- _Task objective_
Set down exactly the lines in the records below that run from the line with "parts : Nat" to the line with "are stored. -/", inclusive, and nothing more.

### Supplied records

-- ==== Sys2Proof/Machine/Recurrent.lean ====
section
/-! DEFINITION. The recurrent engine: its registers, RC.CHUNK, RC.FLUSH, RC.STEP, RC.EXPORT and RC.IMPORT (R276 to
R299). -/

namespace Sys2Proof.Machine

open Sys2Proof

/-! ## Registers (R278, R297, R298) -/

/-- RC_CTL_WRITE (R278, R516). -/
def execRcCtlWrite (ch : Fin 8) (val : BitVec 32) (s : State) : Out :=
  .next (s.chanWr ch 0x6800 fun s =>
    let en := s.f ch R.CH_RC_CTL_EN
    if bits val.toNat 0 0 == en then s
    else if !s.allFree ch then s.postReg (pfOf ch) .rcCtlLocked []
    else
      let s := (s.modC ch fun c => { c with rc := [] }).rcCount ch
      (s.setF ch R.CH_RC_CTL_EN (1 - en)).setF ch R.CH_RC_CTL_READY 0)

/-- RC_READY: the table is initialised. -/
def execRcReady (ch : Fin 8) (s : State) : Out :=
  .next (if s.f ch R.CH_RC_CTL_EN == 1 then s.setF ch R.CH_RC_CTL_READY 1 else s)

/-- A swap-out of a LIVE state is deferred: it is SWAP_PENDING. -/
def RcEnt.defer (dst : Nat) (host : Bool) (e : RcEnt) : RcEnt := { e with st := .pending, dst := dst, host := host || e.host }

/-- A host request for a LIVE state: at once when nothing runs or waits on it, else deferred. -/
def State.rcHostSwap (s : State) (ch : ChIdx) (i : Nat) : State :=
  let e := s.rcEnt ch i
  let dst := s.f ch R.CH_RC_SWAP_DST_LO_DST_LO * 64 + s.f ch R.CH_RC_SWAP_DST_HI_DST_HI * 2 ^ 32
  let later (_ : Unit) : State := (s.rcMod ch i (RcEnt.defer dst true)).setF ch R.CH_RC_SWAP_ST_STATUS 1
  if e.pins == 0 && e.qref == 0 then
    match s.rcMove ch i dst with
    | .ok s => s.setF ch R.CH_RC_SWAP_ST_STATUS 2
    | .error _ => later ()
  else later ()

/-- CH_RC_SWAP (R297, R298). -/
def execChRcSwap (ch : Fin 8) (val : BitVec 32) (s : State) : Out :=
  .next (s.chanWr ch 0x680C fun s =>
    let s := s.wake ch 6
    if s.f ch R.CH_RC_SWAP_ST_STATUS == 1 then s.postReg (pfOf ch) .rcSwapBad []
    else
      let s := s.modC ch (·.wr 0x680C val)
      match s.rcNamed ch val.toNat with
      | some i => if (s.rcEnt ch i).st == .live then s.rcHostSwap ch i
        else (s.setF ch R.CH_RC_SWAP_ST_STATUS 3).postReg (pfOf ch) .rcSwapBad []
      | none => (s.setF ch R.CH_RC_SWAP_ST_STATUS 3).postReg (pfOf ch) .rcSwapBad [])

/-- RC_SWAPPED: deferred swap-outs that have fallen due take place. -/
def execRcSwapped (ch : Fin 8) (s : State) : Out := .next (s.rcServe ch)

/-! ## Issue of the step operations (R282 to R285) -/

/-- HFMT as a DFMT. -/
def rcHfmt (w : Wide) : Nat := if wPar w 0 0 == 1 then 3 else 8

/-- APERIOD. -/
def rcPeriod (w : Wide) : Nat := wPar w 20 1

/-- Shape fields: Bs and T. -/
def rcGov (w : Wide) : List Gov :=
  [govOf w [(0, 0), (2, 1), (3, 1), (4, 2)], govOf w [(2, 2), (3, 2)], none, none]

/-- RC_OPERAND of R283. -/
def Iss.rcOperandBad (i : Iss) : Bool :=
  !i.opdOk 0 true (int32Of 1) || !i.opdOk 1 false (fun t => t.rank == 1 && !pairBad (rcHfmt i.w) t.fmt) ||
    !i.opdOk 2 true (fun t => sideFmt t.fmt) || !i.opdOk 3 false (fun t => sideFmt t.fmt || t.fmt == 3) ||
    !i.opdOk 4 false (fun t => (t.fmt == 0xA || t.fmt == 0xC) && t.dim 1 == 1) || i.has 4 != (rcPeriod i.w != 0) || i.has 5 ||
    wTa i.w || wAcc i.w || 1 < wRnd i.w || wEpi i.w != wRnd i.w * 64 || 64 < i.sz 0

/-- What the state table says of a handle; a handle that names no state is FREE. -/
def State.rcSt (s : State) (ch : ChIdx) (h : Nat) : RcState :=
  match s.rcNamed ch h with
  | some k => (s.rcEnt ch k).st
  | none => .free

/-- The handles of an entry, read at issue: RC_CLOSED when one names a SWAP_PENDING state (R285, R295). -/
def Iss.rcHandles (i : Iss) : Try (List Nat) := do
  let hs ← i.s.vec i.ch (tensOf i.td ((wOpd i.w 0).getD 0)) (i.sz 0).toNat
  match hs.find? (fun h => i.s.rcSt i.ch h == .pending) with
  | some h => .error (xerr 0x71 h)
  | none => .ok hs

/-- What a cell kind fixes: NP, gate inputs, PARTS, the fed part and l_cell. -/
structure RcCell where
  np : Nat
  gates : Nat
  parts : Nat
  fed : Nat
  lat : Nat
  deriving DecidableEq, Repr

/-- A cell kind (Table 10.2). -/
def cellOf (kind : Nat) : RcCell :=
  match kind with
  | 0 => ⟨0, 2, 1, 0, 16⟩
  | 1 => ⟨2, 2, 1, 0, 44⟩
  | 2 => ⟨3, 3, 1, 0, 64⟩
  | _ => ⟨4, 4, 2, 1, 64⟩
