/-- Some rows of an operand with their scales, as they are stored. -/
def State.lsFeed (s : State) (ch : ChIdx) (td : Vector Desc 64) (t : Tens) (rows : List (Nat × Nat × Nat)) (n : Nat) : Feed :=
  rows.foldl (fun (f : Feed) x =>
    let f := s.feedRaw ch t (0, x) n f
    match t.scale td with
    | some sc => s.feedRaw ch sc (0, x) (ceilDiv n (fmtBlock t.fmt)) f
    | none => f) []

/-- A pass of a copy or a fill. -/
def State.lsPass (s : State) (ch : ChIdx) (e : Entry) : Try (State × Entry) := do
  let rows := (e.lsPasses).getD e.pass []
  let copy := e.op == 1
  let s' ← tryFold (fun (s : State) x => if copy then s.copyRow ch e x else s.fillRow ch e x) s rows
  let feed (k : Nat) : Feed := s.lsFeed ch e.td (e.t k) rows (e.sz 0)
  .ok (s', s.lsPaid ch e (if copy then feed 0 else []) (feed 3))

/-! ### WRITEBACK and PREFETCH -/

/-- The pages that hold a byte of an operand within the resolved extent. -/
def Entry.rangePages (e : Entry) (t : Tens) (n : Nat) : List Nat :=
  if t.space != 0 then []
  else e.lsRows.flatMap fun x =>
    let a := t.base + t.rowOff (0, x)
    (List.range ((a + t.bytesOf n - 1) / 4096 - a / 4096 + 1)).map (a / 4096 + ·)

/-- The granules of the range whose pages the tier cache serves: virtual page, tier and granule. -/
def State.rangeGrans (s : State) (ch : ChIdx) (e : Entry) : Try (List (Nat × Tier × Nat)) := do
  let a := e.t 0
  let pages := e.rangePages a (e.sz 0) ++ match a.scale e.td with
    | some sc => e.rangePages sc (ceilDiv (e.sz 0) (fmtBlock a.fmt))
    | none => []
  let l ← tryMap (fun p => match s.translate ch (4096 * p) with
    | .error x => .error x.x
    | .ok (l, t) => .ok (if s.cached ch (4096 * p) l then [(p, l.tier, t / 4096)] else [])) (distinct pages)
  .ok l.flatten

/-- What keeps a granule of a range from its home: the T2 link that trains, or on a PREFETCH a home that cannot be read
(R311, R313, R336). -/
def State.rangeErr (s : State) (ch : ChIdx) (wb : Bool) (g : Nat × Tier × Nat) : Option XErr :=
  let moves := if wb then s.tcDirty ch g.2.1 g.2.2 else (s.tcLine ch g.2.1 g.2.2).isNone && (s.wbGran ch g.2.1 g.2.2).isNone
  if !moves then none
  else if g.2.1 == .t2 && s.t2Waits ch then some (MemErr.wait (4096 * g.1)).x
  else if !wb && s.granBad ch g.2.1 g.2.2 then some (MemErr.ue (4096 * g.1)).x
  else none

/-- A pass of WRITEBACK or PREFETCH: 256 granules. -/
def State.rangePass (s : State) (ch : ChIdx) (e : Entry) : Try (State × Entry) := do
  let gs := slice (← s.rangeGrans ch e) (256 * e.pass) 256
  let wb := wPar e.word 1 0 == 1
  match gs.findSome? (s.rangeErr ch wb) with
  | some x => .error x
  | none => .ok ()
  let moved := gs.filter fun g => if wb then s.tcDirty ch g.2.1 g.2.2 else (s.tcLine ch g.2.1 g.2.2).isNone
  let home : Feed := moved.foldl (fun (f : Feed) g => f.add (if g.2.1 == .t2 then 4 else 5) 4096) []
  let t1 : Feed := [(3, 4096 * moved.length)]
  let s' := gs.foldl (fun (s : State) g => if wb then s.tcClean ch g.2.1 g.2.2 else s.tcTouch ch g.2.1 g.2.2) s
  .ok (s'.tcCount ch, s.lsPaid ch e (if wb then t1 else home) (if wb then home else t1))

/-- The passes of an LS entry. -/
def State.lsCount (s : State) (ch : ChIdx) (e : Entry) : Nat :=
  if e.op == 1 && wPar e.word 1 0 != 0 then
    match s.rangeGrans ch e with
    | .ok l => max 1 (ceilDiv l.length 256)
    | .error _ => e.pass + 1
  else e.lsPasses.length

######

- _Written response_
  parts : Nat
  fed : Nat
  lat : Nat
  deriving DecidableEq, Repr

/-- A cell kind (Table 10.2). -/
def cellOf (kind : Nat) : RcCell :=
  match kind with
  | 0 => ⟨0, 2, 1, 0, 16⟩
  | 1 => ⟨2, 2, 1, 0, 44⟩
  | 2 => ⟨3, 3, 1, 0, 64⟩
  | _ => ⟨4, 4, 2, 1, 64⟩
/-- Some rows of an operand with their scales, as they are stored. -/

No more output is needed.